# [What you should do]
Write out each line of the entries below that holds the word "data".

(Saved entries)
/-- Start what can start, and finish what has ended. -/
def driveRun (s : State) (port : HPort) (qp id : Nat) : State :=
  match getPair s port qp with
  | none => s
  | some q =>
    match q.getCmd id with
    | none => s
    | some c =>
      match c.run, c.part s with
      | some r, some p =>
        let s := pumpSegs port qp id p (ceilDiv r.len 8192) s
        match getRun s port qp id with
        | none => s
        | some r =>
          if r.more || decide (r.segs ≠ []) then s
          else if c.opcode = opCopy && r.dstHost && r.failed.isNone then startFlush s port qp id r
          else finishRun s port qp c r.failed
      | _, _ => s

/-- Begin a movement for a command that has started. -/
def beginRun (s : State) (port : HPort) (qp id src dst len : Nat) (srcHost dstHost : Bool) (host : List Byte) : State :=
  driveRun (setRun s port qp id (some ⟨src, dst, len, srcHost, dstHost, host, 0, [], none, false⟩)) port qp id

/-- The flushing read of a COPY has returned, with data or an error; a tag is free for the next (log entry 133). -/
def endFlush (s : State) (port : HPort) (tag : Nat) (bad : Bool) : State :=
  match mfind (portOf s port).flushes tag with
  | none => s
  | some e =>
    let s := modPort s port (fun P => { P with flushes := mdel P.flushes tag })
    match (getPair s port e.1).bind (fun q => q.getCmd e.2) with
    | none => s
    | some c => finishRun s port e.1 c (if bad then some 0 else none)

/-- What waits for a tag goes on: fetches, and movements that read the host or flush. -/
def flushNext (s : State) (port : HPort) : State :=
  let s := forAll (fun s (e : Nat × QPair) => pumpPair s port e.1) (portOf s port).qps s
  forAll (fun s (e : Nat × QPair) => forAll (fun s (c : HostCmd) =>
    match c.run with
    | some r => if r.segs = [] && !r.flushing then driveRun s port e.1 c.id else s
    | none => s) e.2.cmds s) (portOf s port).qps s

/-- A piece of a segment is answered: data of a read, or the acknowledgement of a write. -/
def copyPiece (s : State) (port : HPort) (qp id g piece : Nat) (bad : Bool) (data : List Byte) : State :=
  match getPair s port qp with
  | none => s
  | some q =>
    match q.getCmd id with
    | none => s
    | some c =>
      match c.run, c.part s with
      | some r, some p =>
        match mfind r.segs g with
        | none => s
        | some v =>
          if v.open_.contains piece then
            let v : SegRun := ⟨v.open_.erase piece, if bad || 100 ≤ piece then v.data else mput v.data piece data, v.bad || bad⟩
            if v.open_ ≠ [] then setRun s port qp id (some { r with segs := mput r.segs g v })
            else if v.bad || 100 ≤ piece then
              driveRun (setRun s port qp id (some (r.segDone g v.bad))) port qp id
            else driveRun (writeSeg s port qp id p r g (v.data.flatMap (fun e => e.2))) port qp id
          else s
      | _, _ => s

end Sys2Proof.Machine
end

# [Answer to this problem]
/-- The flushing read of a COPY has returned, with data or an error; a tag is free for the next (log entry 133). -/
/-- A piece of a segment is answered: data of a read, or the acknowledgement of a write. -/
def copyPiece (s : State) (port : HPort) (qp id g piece : Nat) (bad : Bool) (data : List Byte) : State :=
            let v : SegRun := ⟨v.open_.erase piece, if bad || 100 ≤ piece then v.data else mput v.data piece data, v.bad || bad⟩
            else driveRun (writeSeg s port qp id p r g (v.data.flatMap (fun e => e.2))) port qp id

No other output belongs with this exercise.